You are on a business trip and you speak into your iPhone, using its Siri voice search or dictation functionality, to send a message to your lover or to search for a clandestine place to meet.
Or perhaps you use the Siri functionality to hunt for a new job or to meet with a colleague about a highly confidential project.
Well, a bunch of stuff which you tell Siri, or ask it to dictate, gets converted to text and sent to Apple’s servers, where it is stored for an indeterminate duration, according to the Apple iOS Software License agreement.
“All of this data is used to help Siri and Dictation understand you better andÂ recognize what you say,” the agreement says.
That may be good for Apple, and for Siri’s functionality, but IBM, for one, is having none of it.
IBM has barred employees from using Siri on their iPhones if they bring them to work and use IBM’s private networks, according to a variety of news outlets, including CNN.

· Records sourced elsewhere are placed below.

-- ==== Sys2Proof/Machine/Deblob.lean ====
section
/-! DEFINITION. The default program container (93_implementation_defined.md G14). The parser is an open parameter
of reset (30_encoding.md R133); no other definition of the model depends on this one. -/

namespace Sys2Proof.Machine

/-- The first `n` bytes and the rest; none if there are fewer. -/
def takeBytes (n : Nat) (bs : List Byte) : Option (List Byte × List Byte) :=
  if bs.length < n then none else some (bs.take n, bs.drop n)

/-- How many bytes follow the first byte of `E(v)`: 0 below 128, 8 for 255, else the `l` with the first byte in
`[2^8 - 2^(8-l), 2^8 - 2^(7-l))`. -/
def natTail (b : Nat) : Nat := ([0, 1, 2, 3, 4, 5, 6, 7].find? fun l => b < 256 - 2 ^ (7 - l)).getD 8

/-- Read the protocol's natural-number encoding `E(v)` (G14). A longer form than the shortest is read as the
number it stands for (log 9). -/
def takeNat (bs : List Byte) : Option (Nat × List Byte) :=
  match bs with
  | [] => none
  | b :: rest =>
    let l := natTail b.toNat
    (takeBytes l rest).map fun x =>
      (if l = 8 then leValue x.1 else (b.toNat - (256 - 2 ^ (8 - l))) * 2 ^ (8 * l) + leValue x.1, x.2)

/-- The mask bits, least significant first in each byte. -/
def maskBits (n : Nat) (bs : List Byte) : List Bool :=
  (List.range n).map fun i => (byteAt bs (i / 8)).getLsbD (i % 8)

/-- The jump-table entries of `z` bytes each, little-endian. -/
def tableEntries (n z : Nat) (bs : List Byte) : List Nat :=
  (List.range n).map fun m => leValue (bytesAt bs (m * z) z)

/-- `E(|J|) ++ E_1(z) ++ E(|c|) ++ J ++ c ++ m` (G14): none when the blob is shorter than it declares, has bytes
left over, or `z` is above 8. -/
def defaultDeblob (blob : List Byte) : Option Image := do
  let (nJ, r) ← takeNat blob
  let (z, r) ← takeBytes 1 r
  let z := leValue z
  if 8 < z then none
  let (nC, r) ← takeNat r
  let (table, r) ← takeBytes (nJ * z) r
  let (code, r) ← takeBytes nC r
  let (mask, r) ← takeBytes ((nC + 7) / 8) r
  if r ≠ [] then none
  some { code := code, mask := maskBits nC mask, jumpTable := tableEntries nJ z table }

end Sys2Proof.Machine
end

And, this could be an issue for a lot of other corporations concerned about privacy and security, as well.
CNN points out that the American Civil Liberties Union of Northern California notes that Siri collects lots of personal data, including the contacts in your address book, your songs and playlists, first name and nickname, and the names you give to your email accounts.
All of this is in addition to the content of the voice commands you give to Siri.
Thus, if you are concerned about your privacy, remember that Apple collects anything that you may whisper to Siri.
And, you can, of course, opt out of Siri if you wish.